WORK INSTRUCTIONS -> Which of the lines in the data below contain the string "addressSteps"? Copy each of them.

***** INPUT

-- ==== Sys2Proof/Machine/Sequences.lean ====
section
/-! DEFINITION. The expansions into steps (R27, R107): the primitives of file 40 and MEASURE_BUSY as lists of steps, and
the parts the operations of files 41 to 46 share. `call P(args)` of the pseudocode is the list of P in place (R11). -/

namespace Sys2Proof.Machine

/-! ## Primitives -/

/-- `DQ <- b` (R41): clear, then set. -/
def driveByte (b : Byte) : List Micro := [.dqClr (~~~b), .dqSet b]

/-- `DQ <- TXBUF[k]`, the byte read at these steps (R64). -/
def driveTx (k : Nat) : List Micro := [.txClr k, .txSet k]

/-- One WE# low pulse (R96). -/
def pulseWe : List Micro := [.w .we false, .w .we true]

/-- The steps of one write of IDLE (R120). -/
def IdleWrite.steps : IdleWrite → List Micro
  | .ce => [.w .ce true]
  | .we => [.w .we true]
  | .re => [.w .re true]
  | .cle => [.w .cle false]
  | .ale => [.w .ale false]
  | .dqDir => [.dirDQ .out]
  | .dq => driveByte 0x00
  | .strobeDir => [.dirStrobe .inp]

/-- IDLE (R120): its writes in the order of the switch `IdleOrder` (R6, D5). -/
def idleSteps (io : IdleOrder) : List Micro := io.flatMap IdleWrite.steps

/-- SEND_COMMAND (R121). -/
def commandSteps (io : IdleOrder) (b : Byte) : List Micro :=
  [.w .ce false, .w .cle true] ++ driveByte b ++ pulseWe ++ idleSteps io

/-- The loop of SEND_ADDRESSES from byte index `k` on (R122). -/
def addressCycles : Nat → List Byte → List Micro
  | _, [] => []
  | k, b :: bs => [.setIdx k] ++ driveByte b ++ pulseWe ++ addressCycles (k + 1) bs

/-- SEND_ADDRESSES (R122). -/
def addressSteps (io : IdleOrder) (bs : List Byte) : List Micro :=
  [.w .ce false, .w .ale true] ++ addressCycles 0 bs ++ idleSteps io

/-- A burst loop: its body for the byte indexes `k`, `k + 1`, ..., `n` of them. -/
def burst (body : Nat → List Micro) : Nat → Nat → List Micro
  | _, 0 => []
  | k, n + 1 => body k ++ burst body (k + 1) n

/-- One byte of an ASYNC data-in burst (R123). -/
def dataInAsync (k : Nat) : List Micro := [.setIdx k] ++ driveTx k ++ pulseWe

/-- One byte of a TOGGLE data-in burst (R124). -/
def dataInToggle (k : Nat) : List Micro := [.setIdx k] ++ driveTx k ++ [.wInv .dqs, .wInv .dqsc]

/-- SEND_DATA of `n` bytes of TXBUF in the current mode (R123, R124). -/
def dataInSteps (io : IdleOrder) (mode : Mode) (n : Nat) : List Micro :=
  [.w .ce false, .w .cle false, .w .ale false] ++
    (match mode with
      | .async => burst dataInAsync 0 n
      | .toggle => [.w .dqs false, .w .dqsc true, .dirStrobe .out] ++ burst dataInToggle 0 n) ++
    idleSteps io

/-- One byte of an ASYNC data-out burst (R126): one sample while RE# is low. -/
def dataOutAsync (k : Nat) : List Micro := [.setIdx k, .w .re false, .sampleDQ, .w .re true]

/-- One byte of a TOGGLE data-out burst (R127): even bytes after the falling, odd bytes after the rising edge. -/
def dataOutToggle (k : Nat) : List Micro := [.setIdx k, .w .re (decide (k % 2 = 1)), .sampleDQ]

/-- READ_DATA of `n` bytes in the current mode (R125, R126, R127). -/
def dataOutSteps (io : IdleOrder) (timing : Timing) (mode : Mode) (n : Nat) : List Micro :=
  [.dirDQ .inp, .pollRb .untilReady, .dly .tRR timing.tRR, .w .ce false] ++
    (match mode with
      | .async => burst dataOutAsync 0 n
      | .toggle => burst dataOutToggle 0 n) ++
    idleSteps io ++ [.dly .tRHW timing.tRHW]

/-- WAIT_READY without a timeout (R128). -/
def waitReadySteps : List Micro := [.pollRb .untilReady]

/-- WAIT_READY with a bound (R128): the clock read, then the loop. -/
def boundedWaitSteps (k : Poll) : List Micro := [.clkStart, .pollRb k]

/-- MEASURE_BUSY (R200), alone (`raisedWp` false) or as step 4 of a timed operation. -/
def measureBusySteps (ta tc : Word64) (raisedWp : Bool) : List Micro :=
  [.clkStart, .pollRb (.busyAssert (orDefault ta tAssertDefault) raisedWp), .busySeen, .clkBusyStart,
    .pollRb (.busyComplete (orDefault tc tCompleteDefault)), .clkBusyEnd]

/-! ## Parts the dispatcher and timed operations share -/

/-- `DLY(tX)` with the value configured at acceptance (R9, R74). -/
def delay (timing : Timing) (p : TimingParam) : List Micro := [.dly p (timing.get p)]

/-- `DLY(tWB)`, then `call WAIT_READY()` (R265). -/
def busyWaitSteps (timing : Timing) : List Micro := delay timing .tWB ++ waitReadySteps

/-- The sequence of CHANGE_READ_COLUMN (R162) with the given column bytes. -/
def changeColumnSteps (io : IdleOrder) (timing : Timing) (col : List Byte) : List Micro :=
  commandSteps io cmdChangeColumn ++ addressSteps io col ++ commandSteps io cmdChangeColumnConfirm ++ delay timing .tCCS

/-- `CRC(k)` and a one-byte read: one byte of a bytewise read (R154, R161). -/
def columnByteSteps (io : IdleOrder) (timing : Timing) (mode : Mode) (ccyc : BitVec 2) (k : Nat) : List Micro :=
  changeColumnSteps io timing (columnBytes ccyc k) ++ dataOutSteps io timing mode 1

/-- The command sequence of a page read up to its go byte (R160, R203). -/
def readGoSteps (io : IdleOrder) (pre00 : Bool) (addr : List Byte) : List Micro :=
  (if pre00 then commandSteps io cmdRead else []) ++ commandSteps io cmdRead ++ addressSteps io addr ++
    commandSteps io cmdReadConfirm

/-- The command sequence of a page program up to its go byte `k` (R170, R192, R194, R204). -/
def programGoSteps (io : IdleOrder) (timing : Timing) (mode : Mode) (addr : List Byte) (n : Nat) (k : Byte) :
    List Micro :=
  commandSteps io cmdProgram ++ addressSteps io addr ++ delay timing .tADL ++ dataInSteps io mode n ++ commandSteps io k

/-- The command sequence of an erase up to its go byte (R172, R190, R205). -/
def eraseGoSteps (io : IdleOrder) (addr : List Byte) : List Micro :=
  commandSteps io cmdErase ++ addressSteps io addr ++ commandSteps io cmdEraseConfirm

/-- The tail of a partial operation (R190, R194): the delay, the abort reset, the wait. -/
def abortSteps (io : IdleOrder) (timing : Timing) (l : Word32) : List Micro :=
  [.spin l] ++ commandSteps io cmdReset ++ busyWaitSteps timing

/-- The sequence of READ_STATUS (R184). -/
def statusSteps (io : IdleOrder) (timing : Timing) (mode : Mode) : List Micro :=
  commandSteps io cmdReadStatus ++ delay timing .tWHR ++ dataOutSteps io timing mode 1

/-- The prologue of a timed operation (R202): WP raised where required, then the guarded ready wait. -/
def prologueSteps (raiseWp : Bool) : List Micro :=
  (if raiseWp then [.w .wp true] else []) ++ boundedWaitSteps (.guardReady raiseWp)

/-- The epilogue of a timed operation (R207): the status read, its decoding, WP low again. -/
def epilogueSteps (io : IdleOrder) (timing : Timing) (mode : Mode) (raisedWp : Bool) : List Micro :=
  statusSteps io timing mode ++ [.decodeStatus] ++ lowerWp raisedWp

end Sys2Proof.Machine
end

**********

ANSWER BOX ->
def addressSteps (io : IdleOrder) (bs : List Byte) : List Micro :=
  commandSteps io cmdChangeColumn ++ addressSteps io col ++ commandSteps io cmdChangeColumnConfirm ++ delay timing .tCCS
  (if pre00 then commandSteps io cmdRead else []) ++ commandSteps io cmdRead ++ addressSteps io addr ++
  commandSteps io cmdProgram ++ addressSteps io addr ++ delay timing .tADL ++ dataInSteps io mode n ++ commandSteps io k
  commandSteps io cmdErase ++ addressSteps io addr ++ commandSteps io cmdEraseConfirm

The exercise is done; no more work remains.